__PROMPT__
When you reach the line containing "let t := (List.range 16).foldl" in the entries below, begin reproducing lines exactly, and stop once the line containing "no tile. -/" is done.

(Saved data entries)
- - -
/-- The sparse sequencer performs n steps, or more up to a point at which it may stop, of the MMAS at the head of a task's q4 (R180). -/
def State.runSteps (s : State) (task n : Nat) : State :=
  match s.task? task with
  | none => s
  | some t =>
    match t.q4 with
    | [] => s
    | c :: _ =>
      match decode c.word with
      | .mmas f =>
        let steps := c.steps f
        let hi := stopPoint steps (c.step + n) (steps.drop (c.step + n))
        if s.headRuns t && decide (0 < n) && decide (hi < steps.length) then
          s.stepMmas t c f hi
        else s
      | _ => s

/-- MATRIX_HEAD_AGING (R164): a head that has waited 8,192 cycles is chosen before all heads that have not. -/
def execMatrixHeadAging (task : Nat) (s : State) : Host.Outcome State Fault Refusal :=
  .next (match s.task? task with
    | none => s
    | some t =>
      if s.agedHead t && (match s.arbiterChoice t.cluster with | some x => x.entry.id == task | none => false) then s.arbitrate t.cluster
      else s)

end Sys2Proof.Machine
end

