def Task.taskBytes (t : Task) : List Byte :=
  layout 0 8192
    [(0, (List.range 16).flatMap (fun k => leBytes 8 ((t.dqAt k).elim 0 (fun e => e.value.toNat)))),
     (128, (List.range 16).flatMap (fun k => leBytes 64 ((t.dqAt k).elim 0 (fun e => e.readers)))),
     (1152, leBytes 4 (t.dqHead % 16 + 16 * t.dq.length)),
     (1280, (List.range 16).flatMap (fun k => (t.bar k).bytes)),
     (5376, match t.fault with
       | some e => leBytes 4 e.cause ++ leBytes 4 e.ord ++ leBytes 8 (e.addr.getD 0) ++ leBytes 4 e.later
       | none => []),
     (5504, (List.range 64).flatMap (fun h => leBytes 4 (if h < t.holes.length then
        (t.hole h).state.code + 2 ^ 8 * (t.hole h).readers else 0))),
     (5760, (List.range 15).flatMap (fun k => leBytes 8 (if k < t.allot.mtiles then (t.tile false (k + 1)).word else 0))),
     (5880, (List.range 7).flatMap (fun k => leBytes 8 (if k < t.allot.atiles then (t.tile true (k + 1)).word else 0)))]

/-- The state that a code names. -/
def HoleState.ofCode (n : Nat) : HoleState :=
  match n with
  | 0 => .empty
  | 1 => .filling
  | 2 => .ready
  | _ => .draining

/-- A tile with the configuration and status of an image. -/
def Tile.readWord (x : Tile) (v : Nat) : Tile :=
  { x with next := tileCfgOf v, valid := bitAt v 14, dirty := bitAt v 15, accOvf := bitAt v 16, poison := bitAt v 17 }

/-- Read a task block back into a task. -/
def Task.readTask (t : Task) (d : List Byte) : Task :=
  let head := leField d 1152 4 % 16
  let held := field (leField d 1152 4) 8 4
  let t := (List.range 16).foldl (fun t k => t.setBar k ((t.bar k).readFrom d (1280 + 256 * k))) t
  let t := (List.range t.allot.mtiles).foldl (fun t k => t.modTile false (k + 1) (fun x => x.readWord (leField d (5760 + 8 * k) 8))) t
  let t := (List.range t.allot.atiles).foldl (fun t k => t.modTile true (k + 1) (fun x => x.readWord (leField d (5880 + 8 * k) 8))) t
  { t with
    dqHead := head
    dq := (List.range held).map (fun j =>
      { value := BitVec.ofNat 64 (leField d (8 * ((head + j) % 16)) 8), readers := leField d (128 + 64 * ((head + j) % 16)) 64 })
    fault := if leField d 5376 4 = 0 then none else
      some { cause := leField d 5376 4, ord := leField d 5380 4,
             addr := if causeHasAddr (leField d 5376 4) then some (leField d 5384 8) else none, later := leField d 5392 4 }
    holes := (t.holes.zipIdx).map (fun p =>
      let v := leField d (5504 + 4 * p.2) 4
      { p.1 with state := HoleState.ofCode (v % 4), readers := field v 17 8 }) }

def taskOk (d : List Byte) : Bool :=
  zeros d [(1156, 124), (5396, 108), (5936, 2256)] && decide (leField d 1152 4 < 512) && decide (field (leField d 1152 4) 8 4 ≤ 16)
  && (List.range 16).all (fun k =>
    let v := leField d (1284 + 256 * k) 4
    field v 7 1 == 0 && field v 15 14 == 0 && field v 31 22 == 0 && leField d (1480 + 256 * k) 56 == 0)
  && (List.range 64).all (fun h =>
    let v := leField d (5504 + 4 * h) 4
    field v 7 2 == 0 && field v 31 18 == 0 && decide (field v 17 8 ≤ 272))
  && (List.range 22).all (fun k => decide (leField d (5760 + 8 * k) 8 < 2 ^ 18))

/-! ### Engine block (R411) -/

/-- Whether a command is a matrix command. -/
def isMatrix (w : InstrWord) : Bool := (w.toNat / 2 ^ 89) % 128 == 0x20

/-- Whether a field names a tile. -/
def namesTile (o : Opnd) (v : BitVec 9) : Bool :=
  match o.kind with
  | .m | .m1 | .a | .a1 => v != 0
  | _ => false
/-- The configuration word of a field, zero where it names no tile. -/
def cfgWord (o : Opnd) (v : BitVec 9) (c : TileCfg) : Nat := if namesTile o v then c.word else 0
/-- The configuration that a record gives a field. -/
def cfgOf (o : Opnd) (v : BitVec 9) (old : TileCfg) (w : Nat) : TileCfg := if namesTile o v then tileCfgOf w else old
- - -
__REPLY__
  let t := (List.range 16).foldl (fun t k => t.setBar k ((t.bar k).readFrom d (1280 + 256 * k))) t
  let t := (List.range t.allot.mtiles).foldl (fun t k => t.modTile false (k + 1) (fun x => x.readWord (leField d (5760 + 8 * k) 8))) t
  let t := (List.range t.allot.atiles).foldl (fun t k => t.modTile true (k + 1) (fun x => x.readWord (leField d (5880 + 8 * k) 8))) t
  { t with
    dqHead := head
    dq := (List.range held).map (fun j =>
      { value := BitVec.ofNat 64 (leField d (8 * ((head + j) % 16)) 8), readers := leField d (128 + 64 * ((head + j) % 16)) 64 })
    fault := if leField d 5376 4 = 0 then none else
      some { cause := leField d 5376 4, ord := leField d 5380 4,
             addr := if causeHasAddr (leField d 5376 4) then some (leField d 5384 8) else none, later := leField d 5392 4 }
    holes := (t.holes.zipIdx).map (fun p =>
      let v := leField d (5504 + 4 * p.2) 4
      { p.1 with state := HoleState.ofCode (v % 4), readers := field v 17 8 }) }

def taskOk (d : List Byte) : Bool :=
  zeros d [(1156, 124), (5396, 108), (5936, 2256)] && decide (leField d 1152 4 < 512) && decide (field (leField d 1152 4) 8 4 ≤ 16)
  && (List.range 16).all (fun k =>
    let v := leField d (1284 + 256 * k) 4
    field v 7 1 == 0 && field v 15 14 == 0 && field v 31 22 == 0 && leField d (1480 + 256 * k) 56 == 0)
  && (List.range 64).all (fun h =>
    let v := leField d (5504 + 4 * h) 4
    field v 7 2 == 0 && field v 31 18 == 0 && decide (field v 17 8 ≤ 272))
  && (List.range 22).all (fun k => decide (leField d (5760 + 8 * k) 8 < 2 ^ 18))

/-! ### Engine block (R411) -/

/-- Whether a command is a matrix command. -/
def isMatrix (w : InstrWord) : Bool := (w.toNat / 2 ^ 89) % 128 == 0x20

/-- Whether a field names a tile. -/
def namesTile (o : Opnd) (v : BitVec 9) : Bool :=
  match o.kind with
  | .m | .m1 | .a | .a1 => v != 0
  | _ => false
/-- The configuration word of a field, zero where it names no tile. -/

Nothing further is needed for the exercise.